Using the listing below, set down exactly the lines starting at the line that contains "w.extractLsb' 0 4" and ending at the line that contains "commandMemory (hostCommand code", both included, and no others.

● **PROVIDED RECORDS**:
════════
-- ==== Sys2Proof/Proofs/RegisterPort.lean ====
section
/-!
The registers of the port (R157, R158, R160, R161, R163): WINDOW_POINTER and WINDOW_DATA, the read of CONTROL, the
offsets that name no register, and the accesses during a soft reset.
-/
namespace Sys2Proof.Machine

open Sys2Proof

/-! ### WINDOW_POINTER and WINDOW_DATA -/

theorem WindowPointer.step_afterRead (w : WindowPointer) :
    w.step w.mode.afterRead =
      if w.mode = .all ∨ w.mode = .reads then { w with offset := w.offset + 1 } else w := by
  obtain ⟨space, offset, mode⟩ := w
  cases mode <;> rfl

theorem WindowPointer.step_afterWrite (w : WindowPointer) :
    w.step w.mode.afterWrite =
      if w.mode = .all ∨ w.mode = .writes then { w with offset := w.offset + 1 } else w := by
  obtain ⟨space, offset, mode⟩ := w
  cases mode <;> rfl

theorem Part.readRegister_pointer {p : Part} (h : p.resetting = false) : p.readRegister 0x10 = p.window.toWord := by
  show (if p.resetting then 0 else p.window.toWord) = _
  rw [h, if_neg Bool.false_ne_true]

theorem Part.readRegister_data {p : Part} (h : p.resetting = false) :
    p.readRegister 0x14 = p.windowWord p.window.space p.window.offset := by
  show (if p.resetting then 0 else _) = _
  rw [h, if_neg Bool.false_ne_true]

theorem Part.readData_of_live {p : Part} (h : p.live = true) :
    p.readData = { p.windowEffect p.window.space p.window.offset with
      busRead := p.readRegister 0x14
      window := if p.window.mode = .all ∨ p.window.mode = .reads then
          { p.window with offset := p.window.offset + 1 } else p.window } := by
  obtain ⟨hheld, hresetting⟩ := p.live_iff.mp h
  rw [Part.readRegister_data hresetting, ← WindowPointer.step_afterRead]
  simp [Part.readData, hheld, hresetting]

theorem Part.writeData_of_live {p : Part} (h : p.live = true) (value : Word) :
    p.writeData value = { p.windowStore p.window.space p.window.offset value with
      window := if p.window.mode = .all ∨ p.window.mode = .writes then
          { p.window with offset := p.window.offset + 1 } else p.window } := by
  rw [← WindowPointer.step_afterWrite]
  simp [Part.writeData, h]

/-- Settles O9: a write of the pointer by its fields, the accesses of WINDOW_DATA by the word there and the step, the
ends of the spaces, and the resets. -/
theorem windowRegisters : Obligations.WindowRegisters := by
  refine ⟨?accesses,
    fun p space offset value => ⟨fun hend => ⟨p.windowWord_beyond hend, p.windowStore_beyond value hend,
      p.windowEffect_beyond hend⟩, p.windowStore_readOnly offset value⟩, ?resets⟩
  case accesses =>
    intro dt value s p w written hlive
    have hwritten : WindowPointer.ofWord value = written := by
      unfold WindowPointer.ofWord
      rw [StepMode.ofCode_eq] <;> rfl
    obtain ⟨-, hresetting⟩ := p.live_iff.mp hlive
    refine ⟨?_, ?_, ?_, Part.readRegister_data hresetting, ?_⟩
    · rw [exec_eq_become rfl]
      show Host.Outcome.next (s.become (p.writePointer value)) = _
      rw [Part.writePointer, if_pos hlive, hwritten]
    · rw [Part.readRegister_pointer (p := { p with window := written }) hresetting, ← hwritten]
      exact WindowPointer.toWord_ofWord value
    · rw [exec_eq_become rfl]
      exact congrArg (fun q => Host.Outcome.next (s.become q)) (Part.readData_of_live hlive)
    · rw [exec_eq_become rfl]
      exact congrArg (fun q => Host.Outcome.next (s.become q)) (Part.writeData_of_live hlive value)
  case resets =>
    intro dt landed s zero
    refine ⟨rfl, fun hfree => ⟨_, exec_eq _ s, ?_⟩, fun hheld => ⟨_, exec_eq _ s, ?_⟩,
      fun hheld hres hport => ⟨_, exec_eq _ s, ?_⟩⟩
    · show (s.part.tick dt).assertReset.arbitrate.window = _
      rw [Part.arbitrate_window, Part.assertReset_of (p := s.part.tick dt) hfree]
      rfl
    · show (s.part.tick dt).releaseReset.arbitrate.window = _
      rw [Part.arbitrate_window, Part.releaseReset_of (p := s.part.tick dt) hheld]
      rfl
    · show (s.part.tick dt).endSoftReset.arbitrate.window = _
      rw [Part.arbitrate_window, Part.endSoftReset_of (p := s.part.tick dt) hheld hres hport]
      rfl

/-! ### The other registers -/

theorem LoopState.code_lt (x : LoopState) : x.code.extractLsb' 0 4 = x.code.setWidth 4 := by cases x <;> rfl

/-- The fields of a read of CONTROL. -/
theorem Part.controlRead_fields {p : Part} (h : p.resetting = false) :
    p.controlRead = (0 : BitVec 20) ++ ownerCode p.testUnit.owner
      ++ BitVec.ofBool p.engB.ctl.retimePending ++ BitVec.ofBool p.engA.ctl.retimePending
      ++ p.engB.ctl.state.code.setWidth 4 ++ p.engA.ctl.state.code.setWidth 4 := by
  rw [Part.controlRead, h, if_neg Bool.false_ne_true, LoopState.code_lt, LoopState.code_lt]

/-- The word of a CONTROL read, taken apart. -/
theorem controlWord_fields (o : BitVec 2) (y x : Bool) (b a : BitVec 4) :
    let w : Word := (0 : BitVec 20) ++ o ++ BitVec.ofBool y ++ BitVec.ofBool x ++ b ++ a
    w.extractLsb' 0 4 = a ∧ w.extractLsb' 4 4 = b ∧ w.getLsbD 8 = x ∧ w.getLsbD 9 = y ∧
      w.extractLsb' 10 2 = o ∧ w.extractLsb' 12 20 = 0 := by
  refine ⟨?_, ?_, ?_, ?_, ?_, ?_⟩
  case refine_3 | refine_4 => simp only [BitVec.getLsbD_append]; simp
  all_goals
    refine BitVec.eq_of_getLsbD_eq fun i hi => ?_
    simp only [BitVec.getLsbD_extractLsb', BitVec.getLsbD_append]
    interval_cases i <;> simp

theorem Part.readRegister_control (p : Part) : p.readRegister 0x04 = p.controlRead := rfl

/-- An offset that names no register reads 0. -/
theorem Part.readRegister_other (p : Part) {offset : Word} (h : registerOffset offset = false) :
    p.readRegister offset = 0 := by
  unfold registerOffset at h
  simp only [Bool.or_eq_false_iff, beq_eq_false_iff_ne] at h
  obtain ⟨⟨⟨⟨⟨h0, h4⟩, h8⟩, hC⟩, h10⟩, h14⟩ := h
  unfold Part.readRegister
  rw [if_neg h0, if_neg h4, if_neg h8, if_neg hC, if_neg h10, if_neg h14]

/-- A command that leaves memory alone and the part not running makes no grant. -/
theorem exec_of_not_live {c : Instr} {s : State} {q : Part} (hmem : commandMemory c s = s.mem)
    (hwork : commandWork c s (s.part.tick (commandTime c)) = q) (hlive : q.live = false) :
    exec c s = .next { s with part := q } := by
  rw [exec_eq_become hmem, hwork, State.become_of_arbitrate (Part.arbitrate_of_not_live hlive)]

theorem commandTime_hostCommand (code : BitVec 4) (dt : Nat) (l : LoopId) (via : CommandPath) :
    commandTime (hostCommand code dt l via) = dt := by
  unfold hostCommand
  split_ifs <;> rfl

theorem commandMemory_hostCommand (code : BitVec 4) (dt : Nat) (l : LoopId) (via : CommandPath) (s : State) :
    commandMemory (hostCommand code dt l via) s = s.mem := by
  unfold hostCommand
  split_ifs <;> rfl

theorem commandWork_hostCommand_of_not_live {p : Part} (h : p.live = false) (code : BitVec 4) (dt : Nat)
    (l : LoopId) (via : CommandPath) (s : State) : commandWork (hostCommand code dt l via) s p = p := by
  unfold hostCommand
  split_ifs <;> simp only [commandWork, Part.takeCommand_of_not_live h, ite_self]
════════
● **ANSWER FOR THE TASK**:
    w.extractLsb' 0 4 = a ∧ w.extractLsb' 4 4 = b ∧ w.getLsbD 8 = x ∧ w.getLsbD 9 = y ∧
      w.extractLsb' 10 2 = o ∧ w.extractLsb' 12 20 = 0 := by
  refine ⟨?_, ?_, ?_, ?_, ?_, ?_⟩
  case refine_3 | refine_4 => simp only [BitVec.getLsbD_append]; simp
  all_goals
    refine BitVec.eq_of_getLsbD_eq fun i hi => ?_
    simp only [BitVec.getLsbD_extractLsb', BitVec.getLsbD_append]
    interval_cases i <;> simp

theorem Part.readRegister_control (p : Part) : p.readRegister 0x04 = p.controlRead := rfl

/-- An offset that names no register reads 0. -/
theorem Part.readRegister_other (p : Part) {offset : Word} (h : registerOffset offset = false) :
    p.readRegister offset = 0 := by
  unfold registerOffset at h
  simp only [Bool.or_eq_false_iff, beq_eq_false_iff_ne] at h
  obtain ⟨⟨⟨⟨⟨h0, h4⟩, h8⟩, hC⟩, h10⟩, h14⟩ := h
  unfold Part.readRegister
  rw [if_neg h0, if_neg h4, if_neg h8, if_neg hC, if_neg h10, if_neg h14]

/-- A command that leaves memory alone and the part not running makes no grant. -/
theorem exec_of_not_live {c : Instr} {s : State} {q : Part} (hmem : commandMemory c s = s.mem)
    (hwork : commandWork c s (s.part.tick (commandTime c)) = q) (hlive : q.live = false) :
    exec c s = .next { s with part := q } := by
  rw [exec_eq_become hmem, hwork, State.become_of_arbitrate (Part.arbitrate_of_not_live hlive)]

theorem commandTime_hostCommand (code : BitVec 4) (dt : Nat) (l : LoopId) (via : CommandPath) :
    commandTime (hostCommand code dt l via) = dt := by
  unfold hostCommand
  split_ifs <;> rfl

theorem commandMemory_hostCommand (code : BitVec 4) (dt : Nat) (l : LoopId) (via : CommandPath) (s : State) :
    commandMemory (hostCommand code dt l via) s = s.mem := by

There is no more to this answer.